Text: The model generates relevant and coherent text responses to user inputs.
Multimodal understanding: The model can combine its understanding of the input image and text to provide comprehensive, multimodal outputs.

Capabilities

MiniCPM-Llama3-V-2_5-gguf has demonstrated leading performance on a range of benchmarks, including TextVQA, DocVQA, OCRBench, OpenCompass, MME, MMBench, MMMU, MathVista, LLaVA Bench, RealWorld QA, and Object HalBench. It surpasses widely used proprietary models like GPT-4V-1106, Gemini Pro, Qwen-VL-Max, and Claude 3 with 8B parameters.

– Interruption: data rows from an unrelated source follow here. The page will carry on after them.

/-- A line leaves the cache: a bad one is lost; a dirty one is written back, which replaces its units but for those it came with
in error; under a clean one the storage stands (R287, R288, R293). -/
def evict (s : State) (c : CacheLine) : State :=
  let rest := s.mem.cache.filter fun d => decide (d.line ≠ c.line)
  if c.bad then loseLine s none c.line
  else if c.dirty then
    s.putMem { s.mem with cache := rest, errs := s.mem.errs.filter (fun e => decide (e.1 / 512 ≠ c.line)) ++ c.errs.map (·, UnitError.bad) }
  else s.putMem { s.mem with cache := rest, cells := c.under.foldl (fun m x => spSet 0 m x.1 x.2) s.mem.cells }

/-- A dirty line is written back and stays, clean; a bad one is lost (R288). -/
def cleanLine (s : State) (c : CacheLine) : State :=
  if !c.dirty then s
  else
    let t := evict s c
    if c.bad then t else t.putMem { t.mem with cache := { c with dirty := false, under := [] } :: t.mem.cache }

/-- A fill reads a whole line from its channel: its correctable units are corrected (R287, R292). -/
def fillLine (s : State) (line : Nat) (ctx : Option Nat) : State :=
  if s.mem.errs = [] then s
  else (unitsOf 0 (512 * line) 512).foldl (fun s u =>
    if s.classOf u = 0 ∧ (u, UnitError.correctable) ∈ s.mem.errs then correctUnit s u ctx else s) s

/-- Look up one bulk line for partition p, most recently used first; on a miss it takes a free or the least recently used
way of the partition's mask, the old line leaving, and is filled unless the access writes all of it. `whole` writes replace a
bad line. Lines homed in vaults that are off are not cached (R287, R288). -/
def cacheLine (s : State) (p line : Nat) (write whole : Bool) (ctx : Option Nat) : State :=
  if !s.domReady (27 + line % 64 / 32) then s
  else match s.mem.cache.find? fun c => decide (c.line = line) with
  | some c =>
    (s.putMem { s.mem with
          cache := { c with dirty := c.dirty || write, bad := c.bad && !whole, errs := if whole then [] else c.errs } ::
            s.mem.cache.filter fun d => decide (d.line ≠ line) }).addF
      (Reg.BLK_CACHE p) 63 32 1
  | none =>
    let ways := maskList 16 (s.part p).wayMask
    let mine : List CacheLine := s.mem.cache.filter fun c => sameSet c.line line && ways.contains c.way
    let way : Nat := match ways.find? fun w => !(mine.any fun c => decide (c.way = w)) with
      | some w => w
      | none => ((mine.getLast?).map (·.way)).getD 0
    let s1 := match s.mem.cache.find? fun c => sameSet c.line line && decide (c.way = way) with
      | some c => evict s c
      | none => s
    let s2 := if whole then s1 else fillLine s1 line ctx
    let came := if whole then [] else ((s2.mem.errs.filter fun e => decide (e.2 = UnitError.bad ∧ e.1 / 512 = line)).map (·.1))
    (s2.putMem { s2.mem with cache := ⟨line, way, write, false, came, []⟩ :: s2.mem.cache }).addF
      (Reg.BLK_CACHE p) 31 0 1

/-- Account an access of n bytes at pa by partition p: 512 B access counts (R301) and, in the bulk tier, the cache. -/
def touchPhys (s : State) (p pa n : Nat) (write : Bool) (ctx : Option Nat) : State :=
  (chunksOf pa n).foldl (fun s line =>
    let f := line / 4096
    let s1 := s.putMem { s.mem with counts := spSet 0 s.mem.counts f (satAdd 16 (spGet 0 s.mem.counts f) 1) }
    if isBulk pa then cacheLine s1 p line write (write && decide (pa ≤ 512 * line ∧ 512 * (line + 1) ≤ pa + n)) ctx else s1) s

/-- The accounting of a read of n bytes at pa by partition p. -/
def readPhys (s : State) (p pa n : Nat) (ctx : Option Nat) : State := noteRead (touchPhys s p pa n false ctx) pa n ctx

/-! ### Translation (R296, R297) -/

/-- Why an access does not complete: outside the translations; content that is a host error (R20, R88); a frame being cleared
(R289); a unit that is not available; an error of the data (status 3 or 4). -/
inductive MErr where
  | trans (va : Nat)
  | host
  | wait
  | unavail
  | data (status va : Nat)
  deriving DecidableEq, Repr

/-- Where a reason stands when several apply to one command: TRANSLATION_FAULT first, an uncorrectable error before a detected one
(R106). -/
def MErr.rank : MErr → Nat
  | .trans _ => 0
  | .host => 1
  | .wait => 2
  | .unavail => 3
  | .data st _ => 8 - st

/-- The reason that stands of two, the first of equals. -/
def worse (a b : MErr) : MErr := if b.rank < a.rank then b else a

/-- Both results, or the reason that stands of those that fail. -/
def both {α β : Type} (x : Except MErr α) (y : Except MErr β) : Except MErr (α × β) := match x, y with
  | .ok a, .ok b => .ok (a, b)
  | .ok _, .error e => .error e
  | .error e, .ok _ => .error e
  | .error e, .error f => .error (worse e f)

/-- A translated address: physical address, address of the leaf entry, log2 of the page, the entry. -/
structure Leaf where
  pa : Nat
  entryPa : Nat
  shift : Nat
  entry : Nat
  deriving DecidableEq, Repr

/-- Why the table entry at ea cannot be read for partition p, if so (R289, R297). -/
def State.entryErr (s : State) (p va ea : Nat) : Option MErr :=
  if s.hol.cur.ownerOf ea ≠ some p then some (.trans va)
  else if s.clears ea 8 then some .wait
  else if !s.physOk ea then some .unavail
  else if (s.badUnit ea 8).isSome then some (.data 4 va)
  else none
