-- ==== Sys2Proof/Machine/Streams.lean ====
section
/-!
DEFINITION. Streams and where their state lives: state table entries, resident slots, snapshots, parked images, key table
draws, discards, FORK, and what PARK and RESUME do at their edge (R25 to R40, R198 to R201, R254 to R258).
-/
namespace Sys2Proof.Machine

/-! ### State table entries (Table 7.5) -/

/-- A state table entry. -/
structure SEnt where
  anchor : Int
  dim : Nat
  since : Nat
  wh : Nat
  core : Nat
  slot : Nat
  image : Nat
  pos : Nat
  deriving DecidableEq, Repr

/-- Values of `where`. -/
abbrev whNone : Nat := 0
@[inherit_doc whNone] abbrev whResident : Nat := 1
@[inherit_doc whNone] abbrev whParked : Nat := 2
@[inherit_doc whNone] abbrev whSnapshot : Nat := 3

/-- Address of the entry of handle h (R198). -/
def State.stateVa (s : State) (c h : Nat) : Nat := s.fldR (Reg.CTX_STATE_TBL c) 51 5 * 32 + 32 * h

/-- Read an entry. -/
def readSEnt (s : State) (c h : Nat) : Except MErr SEnt :=
  (vwords s c (s.stateVa c h) 4).map fun w =>
    ⟨sext 16 (bits (w.getD 0 0) 63 48), bits (w.getD 0 0) 47 24, bits (w.getD 0 0) 23 0, bits (w.getD 1 0) 63 62,
      bits (w.getD 1 0) 61 56, bits (w.getD 1 0) 55 38, bits (w.getD 2 0) 51 0, w.getD 3 0⟩

/-- Go on with an entry; its read is accounted. -/
def readingSEnt (s : State) (c h : Nat) (f : State → SEnt → M) : M := reading s c (s.stateVa c h) 32 (readSEnt s c h) f

/-- Write the fields the part writes; image_addr stays as the host wrote it. -/
def writeSEnt (s : State) (c h : Nat) (e : SEnt) : M :=
  (wr64 s c (s.stateVa c h) (toTwos 16 e.anchor * 2 ^ 48 + e.dim * 2 ^ 24 + e.since % 2 ^ 24)).next fun s =>
  (wr64 s c (s.stateVa c h + 8) (e.wh * 2 ^ 62 + e.core * 2 ^ 56 + e.slot * 2 ^ 38)).next fun s =>
    wr64 s c (s.stateVa c h + 24) (e.pos % 2 ^ 64)

/-! ### Key table (R254, R257) -/

/-- Address of key table entry h. -/
def State.keyVa (s : State) (c h : Nat) : Nat := s.fldR (Reg.CTX_KEY_TBL c) 51 4 * 16 + 16 * h

/-- Seed and step0. -/
def readSeed (s : State) (c : Nat) : Except MErr (Nat × Nat) :=
  (vwords s c (s.keyVa c 0) 2).map fun w => (w.getD 0 0, w.getD 1 0)

/-- The key of a stage of a command: the draw of its handle, or step0 (R255). -/
def keyOf (s : State) (e : Entry) : Except MErr Key :=
  if e.pkt.sh = 0 then .ok ⟨e.seed, 0, e.step0, e.stage⟩
  else (vread64 s e.ctx (s.keyVa e.ctx e.pkt.sh)).map fun d => ⟨e.seed, e.pkt.sh, d, e.stage⟩

/-- Add 1 to the draw of each handle. -/
def advanceDraws (s : State) (c : Nat) (hs : List Nat) : M :=
  foldM (fun s h => reading s c (s.keyVa c h) 8 (vread64 s c (s.keyVa c h)) fun s d =>
    wr64 s c (s.keyVa c h) ((d + 1) % 2 ^ 64)) s hs

/-- A command that is not a compute command completes OK: with it the draw of the handle it names advances, but for FORK, PARK and
RESUME (R257, R258). `s0` is the state before its act, which stands alone where the draw cannot be advanced (R450). -/
def finishControl (s0 s1 : State) (id : Nat) (c : Completion) : State := match s1.entry id with
  | none => s1
  | some e =>
    if e.pkt.sh = 0 ∨ [opcFork, opcPark, opcResume].contains e.pkt.op = true then complete s1 id c
    else match advanceDraws s1 e.ctx [e.pkt.sh] with
      | (s2, none) => complete s2 id c
      | (_, some x) => failEntry (noteErr s0 e.ctx x) id none x

/-! ### Slots (R35, R62, R199) -/

/-- Units of 256 A64 values of each core of partition p. -/
def State.coreUnits (s : State) (p : Nat) : Nat := (s.part p).frag.accTiles * 256

/-- Units a state of dimension d takes. -/
def unitsFor (d : Nat) : Nat := ceilDiv d 256

/-- Available cores of a partition, ascending. -/
def State.slotCores (s : State) (p : Nat) : List Nat := (s.part p).cores.filter s.coreOk

/-- The lowest run of n free units on core c with u units in all. -/
def freeRun (l : List Slot) (c u n : Nat) : Option Nat :=
  (List.range (u + 1 - n)).find? fun k =>
    (l.filter fun x => decide (x.core = c)).all fun x => !(overlaps x.unit x.units k n)

/-- The first free place of n units: the lowest core that has a run (R199). -/
def State.findSlot (s : State) (p n : Nat) : Option (Nat × Nat) :=
  (s.slotCores p).findSome? fun c => (freeRun s.slots c (s.coreUnits p) n).map fun u => (c, u)

/-- Place a slot of dimension d for a handle, if one is free. A state of dimension zero takes none (R196). -/
def placeSlot (s : State) (c h kind d : Nat) (vals : List Int) (refs : List Nat) : Option (State × Nat × Nat) :=
  if d = 0 then some (s, 0, 0)
  else (s.findSlot (s.ctxPart c) (unitsFor d)).map fun x =>
    ((s.putSlots (s.slots ++ [⟨c, h, x.1, x.2, unitsFor d, kind, d, vals, refs⟩])), x.1, x.2)

/-- The slot at a core and unit that a handle's entry names, of a kind. -/
def State.slotAt (s : State) (c core unit kind : Nat) : Option Slot :=
  s.slots.find? fun x => decide (x.ctx = c ∧ x.core = core ∧ x.unit = unit ∧ x.kind = kind)

/-- The slot FORK reserved for a handle. -/
def State.reservedSlot (s : State) (c h : Nat) : Option Slot :=
  s.slots.find? fun x => decide (x.ctx = c ∧ x.handle = h ∧ x.kind = 2)

/-- Remove the slot at a core and unit. -/
def dropSlotAt (s : State) (c core unit : Nat) : State :=
  s.putSlots (s.slots.filter fun x => !decide (x.ctx = c ∧ x.core = core ∧ x.unit = unit))

/-- Release handle h's reference on the snapshot at a core and unit; the last one frees it (R29). -/
def derefSnapshot (s : State) (c core unit h : Nat) : State :=
  let l := s.slots.map fun x =>
    if x.ctx = c ∧ x.core = core ∧ x.unit = unit ∧ x.kind = 1 then { x with refs := x.refs.filter fun r => decide (r ≠ h) } else x
  s.putSlots (l.filter fun x => !(decide (x.kind = 1) && decide (x.refs = [])))

/-- Remove a handle's reserved slot. -/
def dropReserved (s : State) (c h : Nat) : State :=
  s.putSlots (s.slots.filter fun x => !decide (x.ctx = c ∧ x.handle = h ∧ x.kind = 2))

/-- Remove a handle's reference to a parked image. -/
def dropImage (s : State) (c h : Nat) : State :=
  s.putImages (s.images.filter fun x => !decide (x.1 = c ∧ x.2.1 = h))

/-- The handle whose image holds h's parked state (R30). -/
def State.imageOwner (s : State) (c h : Nat) : Nat :=
  ((s.images.find? fun x => decide (x.1 = c ∧ x.2.1 = h)).map (·.2.2)).getD h

/-- The values of a stream's state: its slot, or the snapshot it references. -/
def State.stateVals (s : State) (c : Nat) (e : SEnt) : List Int :=
  if e.dim = 0 then []
  else ((s.slotAt c e.core e.slot (if e.wh = whSnapshot then 1 else 0)).map (·.vals)).getD (List.replicate e.dim 0)

/-! ### Parked images (R36) -/

/-- The image bytes of A64 values: 8 bytes each, zero to the next 2 KiB. -/
def imageBytes (vs : List Int) : List Byte :=
  let bs := vs.flatMap fun v => leBytes 8 (toTwos 64 v)
  bs ++ zeros (roundUp bs.length 2048 - bs.length)

/-- d A64 values from bytes. -/
def imageVals (d : Nat) (bs : List Byte) : List Int := (List.range d).map fun i => sext 64 (wnat bs i)
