/-- The blocks of an exchange that carry values (or keys and values), and those of lap 1, of one origin and page, in the order of their
arrival. -/
def valueBlocks (ms : List FabMsg) (origin page : Nat) : List (List Byte × Nat) := ms.filterMap fun n => match n.body with
  | .ringBlock kind o _ _ pg _ _ _ dt =>
    if o = origin ∧ pg = page then (if kind = 2 then some (dt, 0) else if kind = 3 then some (dt, 1) else none) else none
  | _ => none
@[inherit_doc valueBlocks] def keyBlocks (ms : List FabMsg) (origin page : Nat) : List FabMsg := ms.filter fun n => match n.body with
  | .ringBlock kind o _ _ pg _ _ _ _ => decide (kind = 1 ∧ o = origin ∧ pg = page)
  | _ => false

/-- The rows other members sent for plane head hk: the key block that lap 1 brought of each page, with the value block that lap 2 brings
of it; keys that come again in lap 2 are the same keys (R229, R232). Blocks name no entry (log entry 17). -/
def ringRows (s : State) (d : Desc) (p : Plane) (pp hk : Nat) : List KvRow :=
  let ms := s.ringBlocks d.atSeq
  ms.zipIdx.flatMap fun m => match m.1.body with
    | .ringBlock 1 origin _ posBase page k v rows data =>
      let nth := (keyBlocks (ms.take m.2) origin page).length
      let val := (valueBlocks ms origin page)[nth]?
      (List.range rows).map fun o =>
        ⟨posBase + page * pp + o, sext 9 k, sext 9 v, blockRow p rows 0 hk o data, match val with
          | some w => blockRow p rows w.2 hk o w.1
          | none => []⟩
    | _ => []

/-- The keys of one page of entry i at plane head hk. -/
def atPageKeys (s : State) (e : Entry) (d : Desc) (i : Nat) (p : Plane) (hk page : Nat) : Except MErr (List KvRow) :=
  (atPage s e d i p page).map fun rows => ((atPositions s e d i p page).zip rows).map fun x =>
    ⟨d.atPosBase + x.1, x.2.2.1, x.2.2.2, p.ofRun (0, hk) x.2.1, p.ofRun (1, hk) x.2.1⟩

/-- The keys of other members that the rows see too. -/
def atRemote (s : State) (e : Entry) (d : Desc) (p : Plane) (hk : Nat) : List KvRow :=
  if d.atRing = 0 then [] else ringRows s d p (p.perPage (s.pageSize e.ctx)) hk

/-- A key at κ is visible to a row at τ (R227). -/
def atVisible (d : Desc) (kappa tau : Nat) : Bool :=
  if d.atMask = 0 then true
  else if d.atMask = 1 then decide (kappa ≤ tau)
  else decide (tau < kappa + d.atWindow ∧ kappa ≤ tau)

/-- Position τ of query row t (R227). -/
def atTau (d : Desc) (p : Plane) (t : Nat) : Nat := if d.atAppend then p.length + t else d.atQBase + t

/-! ### Exact softmax (R228) -/

/-- The anchors of a query row's first product, and of its sums (R228). -/
def atAz (d : Desc) (p : Plane) (q : List Ex) (kExp : Int) : Int :=
  let mq := q.foldl (fun m v => m.max v.abs) Ex.zero
  if kExp = -256 then 0 else (if mq.num = 0 then 0 else mq.clog2) + kExp + d.atMargin + headroom p.dh d.atMargin
@[inherit_doc atAz] def atAl (d : Desc) (n : Nat) : Int := d.atMargin + headroom n d.atMargin
@[inherit_doc atAz] def atAo (d : Desc) (n : Nat) (ev : Int) : Int := ev + atAl d n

The model has also shown strong OCR capabilities, achieving a score of over 700 on OCRBench, outperforming proprietary models such as GPT-4o, GPT-4V-0409, Qwen-VL-Max, and Gemini Pro. Additionally, MiniCPM-Llama3-V-2_5-gguf exhibits trustworthy behavior, with a hallucination rate of 10.3% on Object HalBench, lower than GPT-4V-1106 (13.6%).

What can I use it for?

MiniCPM-Llama3-V-2_5-gguf can be used for a variety of multimodal tasks, such as visual question answering, document understanding, and interactive language-image applications. Its strong OCR capabilities make it well-suited for tasks like text extraction from images, document processing, and table-to-markdown conversion.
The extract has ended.